Terminology

We give some terminology used in phy (especially in the Template GUI).

Probe

A probe is a multielectrode array used for an electrophysiological recording session.

Shank

A shank is one of the different physical electrodes used in a recording.

Every shank has a unique identifier, the shank_id, ranging from 0 to n_shanks-1.

Channel

In phy, a channel corresponds to the digital signal recorded on a given electrode site.

There are several mappings between electrode sites, channel numbers specified by the acquisition system, column indexes in the raw data 2D array, channel ids used in phy, and channel labels displayed in phy.

Here is the assumptions made by phy:

  • The channel_map.npy file contains a channel_map 1D integer array, of size (n_channels,).
  • The raw data array has n_channels_dat columns (which may be different from n_channels if the user decides to drop some channels in phy).
  • The raw data columns are immediately and virtually swapped using the channel map, as follows: X = raw_data[:, channel_map]. This applies to all views that show multiple channels: trace view, waveform view, template view, etc. In other words, phy always sees the raw data as a NumPy-like array (in fact, a virtual memmapped and column-swapped array) with n_channels columns, which correspond to the channel_map-swapped columns in the binary file.
  • The channel_ids used internally in phy are always ranging from 0 to n_channels - 1.
  • The channel label displayed in phy of channel channel_id is channel_map[channel_id].

Spike

A spike is an action potential emitted by a given neuron, at a given time. It is recorded on a specific set of channels. It has a specific shape (waveform) on each of these channels. It belongs to a given template and cluster. The spike-cluster assignment is the main output of a spike sorting session.

Every spike has a unique identifier, spike_id, ranging from 0 to n_spikes-1.

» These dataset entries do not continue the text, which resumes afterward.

-- ==== Sys2Proof/Syntax.lean ====
section
/-! DEFINITION. The commands of the package: one constructor per row of spec/opcode_table.json, in the table's order.
The table gives the rows no operand fields; each constructor carries what the rule of its row names. -/

namespace Sys2Proof
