/-- The MU's operands for an MMA whose operand cycle is `c` (R88, R89, R155, R156). `hits`: words 0-7 the streamed vector, 8-11 the scale line, from 16 on
the entries of the row as the update reads it. -/
def Tile.mmaFetch (t : Tile) (c : Nat) (conf : List Nat) (hits : List EccHit)
    (a : Nat) (sa : Option Nat) (soff row bufNo sfmt rfmt : Nat) (ovw close : Bool) : Tile :=
  let l0 := t.readLine conf hits 0 (lineOf a)
  let l1 := t.readLine conf hits 1 (lineOf a + 1)
  let t := match sa with
    | none => t
    | some s => let x := t.readLine conf hits 2 (lineOf s); { t with scaleLine := x.bytes, scalePoi := x.poi }
  let b := t.buf bufNo
  let n := fmtK sfmt / 32
  let ss := if fmtMx sfmt then (List.range n).map fun i => t.scaleByte (soff + i) else []
  let sp := (List.range n).any fun i => t.scalePoi.getD ((soff + i) / 8) false
  let av := colVals sfmt (l0.bytes ++ l1.bytes) ss
  let cb := colBytes rfmt
  let rs (j : Nat) : List Byte := if fmtMx rfmt then (List.range n).map fun i => getByte b.scales (j * n + i) else []
  let bv := (List.range 128).map fun j => colVals rfmt (bytesAt b.data (j * cb) cb) (rs j)
  let es := vecMaxExp sfmt av (ss.map BitVec.toNat)
  let ec := ((List.range 128).zip bv).map fun x => vecMaxExp rfmt x.2 ((rs x.1).map BitVec.toNat)
  let p := l0.any || l1.any || b.poi || t.taint || (fmtMx sfmt && sp)
  let rowHits := (hits.filter fun h => decide (16 ≤ h.word)).map fun h => (⟨h.word - 16, h.ue⟩ : EccHit)
  { t with mmas := t.mmas ++ [⟨c + (if close then 13 else 9), row, ovw, decide (sfmt = 11), close, fmtK sfmt, av, bv,
                               es, ec, p, rowHits⟩] }

/-- One access in its cycle `c`; `conf` are the conflicting banks. -/
def Tile.access (t : Tile) (c : Nat) (conf : List Nat) (x : AccessAt) : Tile :=
  match x.acc with
  | .vld r a m =>
    let ls := (List.range 16).map fun i => t.readLine conf x.hits i (lineOf a + i)
    (t.later (c + 2) x.slot (.vec r (vldRes m ls))).eccEvents 0 (lineOf a) x.hits
  | .vldbc r a m =>
    let ln := t.readLine conf x.hits 0 (lineOf a)
    let w := word32 ln.bytes (a % 32)
    (t.later (c + 2) x.slot (.vec r ((maskLanes m).map fun l => ⟨l, BitVec.allOnes 32, w, ln.at' a⟩))).eccEvents 0 (lineOf a) x.hits
  | .sld r a =>
    let ln := t.readLine conf x.hits 0 (lineOf a)
    (t.later (c + 2) x.slot (.scal r (word32 ln.bytes (a % 32)) (ln.at' a))).eccEvents 0 (lineOf a) x.hits
  | .sld2 r a =>
    let ln := t.readLine conf x.hits 0 (lineOf a)
    ((t.later (c + 2) x.slot (.scal r (word32 ln.bytes (a % 32)) (ln.at' a))).later (c + 2) x.slot
      (.scal (r + 1) (word32 ln.bytes (a % 32 + 4)) (ln.at' a))).eccEvents 0 (lineOf a) x.hits
  | .store ws =>
    (t.later (c + 2) x.slot (.mem (ws.filter fun w => !conf.contains (bankOf w.line)))).eccEvents 0
      ((ws.head?.map LineW.line).getD 0) x.hits
  | .nmRecv a n im =>
    match t.flitIn.find? fun f => decide (f.1 = c) with
    | none => t.event .recvEmpty
    | some f =>
      let t := { t with flitIn := t.flitIn.filter fun g => decide (g.1 ≠ c) }
      let ls := (List.range n).zip f.2.lines
      if im then ls.foldl (fun t x => t.writeBundle (a / 128 % 2048 * 4 + x.1) x.2.data) t
      else
        let ws := ls.map fun x => lineWhole (lineOf a + x.1) x.2
        (t.later (c + 2) x.slot (.mem (ws.filter fun w => !conf.contains (bankOf w.line)))).eccEvents 0 (lineOf a) x.hits
  | .nmSend a n =>
    let ls := (List.range 4).map fun i =>
      if i < n then
        let ln := t.readLine conf x.hits i (lineOf a + i)
        (⟨BitVec.ofNat 256 (ln.bytes.foldr (fun b acc => b.toNat + 256 * acc) 0), ln.any || t.taint⟩ : FLine)
      else ⟨0#256, t.taint⟩  -- R135: clear poison; R107: all that a tainted tile sends is poisoned (DEDUCED, log entry 67)
    (t.event (.flitOut (c + 1) ⟨ls⟩)).eccEvents 0 (lineOf a) x.hits
  | .rchunk bi a off =>
    let ls := (List.range 16).map fun i => t.readLine conf x.hits i (lineOf a + i)
    let b := t.buf bi
    (t.putBuf bi { b with data := putBytes b.data off (ls.flatMap LineR.bytes),
                          poi := b.poi || ls.any LineR.any || t.taint }).eccEvents 0 (lineOf a) x.hits
  | .rscale bi a len =>
    let ls := (List.range 16).map fun i => t.readLine conf x.hits i (lineOf a + i)
    let b := t.buf bi
    (t.putBuf bi { b with scales := putBytes b.scales 0 ((ls.flatMap LineR.bytes).take len),
                          poi := b.poi || ls.any LineR.any || t.taint }).eccEvents 0 (lineOf a) x.hits
  | .mma a sa soff row bi sf rf ovw close =>
    let t := (t.mmaFetch c conf x.hits a sa soff row bi sf rf ovw close).eccEvents 0 (lineOf a) (x.hits.filter fun h => decide (h.word < 8))
    match sa with
    | none => t
    | some s => t.eccEvents 0 (lineOf s) ((x.hits.filter fun h => decide (8 ≤ h.word) && decide (h.word < 12)).map fun h => ⟨h.word - 8, h.ue⟩)
  | .vacr r row m lat md close =>
    let es := t.accSeen c row
    let ws := (maskLanes m).map fun l =>
      let e := es.getD l ⟨0#96, 0, false⟩
      (⟨l, BitVec.allOnes 32, if close then accRound md e else e.n.truncate 32, e.poi || accHit x.hits l⟩ : LaneW)
    ((t.later (c + lat - 1) x.slot (.vec r ws)).poisonRow row x.hits).eccEvents 1 row (x.hits.map fun h => ⟨0, h.ue⟩)
  | .vacrr r row part m =>
    let es := t.accSeen c row
    let ws := (maskLanes m).map fun l =>
      let e := es.getD l ⟨0#96, 0, false⟩
      let w : Word := if part = 3 then BitVec.ofNat 32 e.tag else (e.n >>> (32 * part)).truncate 32
      (⟨l, BitVec.allOnes 32, w, e.poi || accHit x.hits l⟩ : LaneW)
    ((t.later (c + 2) x.slot (.vec r ws)).poisonRow row x.hits).eccEvents 1 row (x.hits.map fun h => ⟨0, h.ue⟩)
  | .vacw row ws =>
    if t.mmaWrites c row then t.conflict 7 c
    else
      let old := t.accRow row
      let t := ws.foldl (fun t w => t.putAcE row w.lane ⟨w.val.zeroExtend 96, 0, w.poi || t.taint⟩) t
      { t with accHold := [(row, c + 1, old)] }
  | .vacwr row part ws =>
    if t.mmaWrites c row then t.conflict 7 c
    else if part = 3 then
      let old := t.accRow row
      let t := ws.foldl (fun t w =>
        let g (p : Nat) : RawW := look rawZero t.raw ((row * 3 + p) * 128 + w.lane)
        let tag := w.val.toNat % 512
        t.putAcE row w.lane (accRaw ((g 2).val ++ (g 1).val ++ (g 0).val) tag (w.poi || (g 0).poi || (g 1).poi || (g 2).poi || t.taint))) t
      { t with accHold := [(row, c + 1, old)] }
    else
      ws.foldl (fun t w => { t with raw := put rawZero t.raw ((row * 3 + part) * 128 + w.lane) ⟨w.val, w.poi || t.taint⟩ }) t

/-- Resident chunks are written at the end of their read cycle, after an MMA of that cycle has read (R87, R88). -/
def isChunk (x : AccessAt) : Bool :=
  match x.acc with
  | .rchunk .. => true
  | .rscale .. => true
  | _ => false

/-- The row update of an MMA (R90, R176, R181): each of the 128 entries on the row as it stands. An update that reads the row meets its memory errors
(R97). -/
def Tile.mmaUpdate (t : Tile) (m : MmaOp) : Tile :=
  let t := if m.ovw then t else (t.poisonRow m.row m.hits).eccEvents 1 m.row (m.hits.map fun h => ⟨0, h.ue⟩)
  (List.range 128).foldl (fun t j =>
    let ps := colProds m.a (m.b.getD j [])
    let e := t.acE m.row j
    t.putAcE m.row j
      (if m.close then closeUpdate m.ovw m.kdim m.es (m.ec.getD j none) ps (m.poi || t.taint) e
       else openUpdate m.ovw m.int8 ps (m.poi || t.taint) e)) t

/-- One enabled cycle of a tile: landings, accesses, resident chunks, row updates. However many banks conflict in a cycle, they are one event, and of
several events of one cycle OS_TG_CONFLICT_LAST keeps the last in the order REG_CONFLICT, BANK_CONFLICT, ACC_CONFLICT, then the slots' in the order of their
commands (DESIGN CHOICE, log entry 67). -/
def Tile.cycle (t : Tile) (c : Nat) : Tile :=
  let t := t.landAll c
  let now := t.accs.filter fun x => decide (x.cyc ≤ c)
  let conf := conflictBanks now
  let t := { t with accs := t.accs.filter fun x => decide (c < x.cyc) }
  let t := if conf.isEmpty then t else t.conflict 6 c
  let t := (now.filter fun x => !isChunk x).foldl (fun t x => t.access c conf x) t
  let t := (now.filter isChunk).foldl (fun t x => t.access c conf x) t
  let lost := t.flitIn.filter fun f => decide (f.1 ≤ c)
  let t := { t with flitIn := t.flitIn.filter fun f => decide (c < f.1) }
  let t := lost.foldl (fun t _ => t.event .flitLost) t
  let ms := t.mmas.filter fun m => decide (m.due ≤ c)
  let t := { t with mmas := t.mmas.filter fun m => decide (c < m.due) }
  let t := ms.foldl Tile.mmaUpdate t
  { t with clk := c, accHold := t.accHold.filter fun h => decide (c < h.2.1) }

/-- Bring the tile to cycle `c`. Nothing stays in flight longer than the fuel given. -/
def Tile.settleN : Nat → Tile → Nat → Tile
  | 0, t, c => { t with clk := max t.clk c }
  | n + 1, t, c => if c ≤ t.clk then t else Tile.settleN n (t.cycle (t.clk + 1)) c

/-- No result takes longer than 17 cycles to land (Table 3-5), a memory write one more to be seen. -/
def Tile.settle (t : Tile) (c : Nat) : Tile := Tile.settleN 32 t c

/-- The cycle by which an access's result has landed (R127). -/
def AccessAt.doneAt (x : AccessAt) : Nat :=
  match x.acc with
  | .store _ => x.cyc + 1
  | .nmSend _ _ => x.cyc + 1
  | .nmRecv _ _ _ => x.cyc + 1
  | .rchunk _ _ _ => x.cyc
  | .rscale _ _ _ => x.cyc
  | .mma _ _ _ _ _ _ _ _ close => x.cyc + (if close then 13 else 9)
  | .vacr _ _ _ lat _ _ => x.cyc + lat - 1
  | .vacw _ _ => x.cyc + 1
  | .vacwr _ _ _ => x.cyc + 1
  | _ => x.cyc + 2

/-- The first cycle in which every issued result has landed (R127). -/
def Tile.quietAt (t : Tile) : Nat :=
  let a := t.pend.foldl (fun n p => max n (match p.res with | .mem _ => p.due - 1 | _ => p.due)) t.next
  let a := t.accs.foldl (fun n x => max n x.doneAt) a
  t.mmas.foldl (fun n m => max n m.due) a

/-- Whether anything is still in flight. -/
def Tile.busy (t : Tile) : Bool := !(t.pend.isEmpty && t.accs.isEmpty && t.mmas.isEmpty)

/-! A bundle, slot by slot. -/

/-- The slots of a bundle, as bits of `cur`. -/
inductive Slot where
  | sc | ls | nm | nmr | vx | mx
  deriving DecidableEq, Repr

/-- The place of a slot in the order MX, VX, NM, LS, SC (R77). -/
def Slot.num : Slot → Nat
  | .mx => 0 | .vx => 1 | .nm => 2 | .nmr => 2 | .ls => 3 | .sc => 4

/-- The bit of `cur` a slot occupies; the two halves of the NM slot may both be enabled (R134). -/
def Slot.bit : Slot → Nat
  | .mx => 0 | .vx => 1 | .nm => 2 | .ls => 3 | .sc => 4 | .nmr => 5

/-- The VALID bit of a bundle's block (R103). -/
def Tile.blockValid (t : Tile) (pc : Nat) : Bool := Nat.testBit t.imemValid (pc / 256)

/-- Whether a slot can issue now: the tile is in RUN, has not met SYNC or END, has not issued that slot in this bundle,
and its block is VALID (R73, R104, R127). -/
def Tile.ready (t : Tile) (sl : Slot) : Bool :=
  decide (t.st = .run) && (t.halt.isNone || decide (t.cur ≠ 0)) && !Nat.testBit t.cur sl.bit && t.blockValid t.pc

/-- The first slot of a bundle brings the tile to its issue cycle. -/
def Tile.openBundle (t : Tile) : Tile :=
  if t.cur = 0 then { t.settle t.next with lastPc := t.pc } else t

/-- The loops that end at bundle `q` (R125): the loops left, the next address if one returns, and the loop register
write of a return. `iter` counts the iterations; the register takes it (log entry 8). -/
def loopEval (q : Nat) : List LoopE → List LoopE × Option (Nat × Nat × Nat)
  | [] => ([], none)
  | l :: r =>
    if l.last = q then
      if l.iter + 1 < l.trip then ({ l with iter := l.iter + 1 } :: r, some (l.start, r.length, l.iter + 1))
      else loopEval q r
    else (l :: r, none)

/-- The end of a bundle: loop evaluation, the next address, the next cycle (R102, R125). -/
def Tile.closeBundle (t : Tile) : Tile :=
  let q := t.pc
  let ev := loopEval q t.loops
  let t := { t with loops := ev.1 }
  let t := match ev.2 with
    | some (st, d, it) => { t.later (t.next + 1) 4 (.loopc d (BitVec.ofNat 16 it) true) with pc := st }
    | none => { t with pc := match t.skip with | some x => x % 0x2000 | none => (q + 1) % 0x2000 }
  { t with cur := 0, skip := none, next := t.next + 1 }

/-- Issue one slot of the tile's present bundle: `f` is what the slot does; `last` closes the bundle. A slot that cannot
issue changes nothing. -/
def Tile.issue (t : Tile) (sl : Slot) (last : Bool) (f : Tile → Tile) : Tile :=
  if t.ready sl then
    let t := f t.openBundle
    let t := { t with cur := t.cur + 2 ^ sl.bit }
    if last then t.closeBundle else t
  else t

Spikes themselves cannot be modified or deleted. Only the spike-cluster assignments, and cluster attributes, can be modified in phy.

Template

A template is defined by a set of waveforms (template waveforms) on specific channels. It is obtained by a spike sorting algorithm based on template matching. The algorithm attributes a template for every spike, along with an amplitude. The waveform of every spike is expected to be the template waveform multiplied by the amplitude.

Every template has a unique identifier, template_id, ranging from 0 to n_templates-1.

The spike-template assignments are saved in spike_templates.npy. This 1D array has n_spikes elements, it gives the template id of every spike.

A template's "best channels" correspond to the channels where the template waveform has been detected. The "best channel" (or peak channel) is the channel with the maximum template waveform amplitude.

Cluster

A cluster is a set of spikes, supposed to have been emitted by a single neuron.

Every cluster has a unique integer, cluster_id, ranging from 0 to n_clusters-1.

The cluster id is unique: when the cluster changes (i.e. spikes are removed or added), the cluster id changes. This simplifies the implementation of phy, which uses an internal cache on disk for performance.

The spike-cluster assignments are saved in spike_clusters.npy. This 1D array has n_spikes elements, it gives the cluster id of every spike.

Cluster vs templates

Initially, before running phy, the spike-cluster and spike-template assignments are identical. If spike_clusters.npy does not exist, it is automatically copied from spike_templates.npy. When modifying the spike-cluster assignments in phy, only spike_clusters.npy is modified, while spike_templates.npy is fixed.

As clusters are merged and split, new clusters are created, old ones are deleted. Therefore, whereas the template ids and clusters ids match initially, they no longer do as soon as the user performs manual clustering actions.

Amplitude

There are several slightly different definitions for the amplitude:

  • Per template:
    • Template amplitude: for every template, the maximum amplitude of the template waveforms across all channels.
  • Per spike:
    • Amplitude: for every spike, the scalar found in the file amplitudes.npy, saved by the spike sorting algorithm.
    • Spike raw amplitude: for every spike, the maximum amplitude of the raw waveforms across all channels (extracted from the raw data file).
    • Spike template amplitude: for every spike, the corresponding template amplitude multiplied by the spike's amplitude.
  • Per cluster:
    • Mean spike template amplitude: for every cluster, the average of the spike template amplitudes.
    • Mean spike raw amplitude: for every cluster, the average of the spike raw amplitudes.

Event

(Upcoming feature). Time behavioral events, like stimulus onsets, that may be supported in a future version of phy.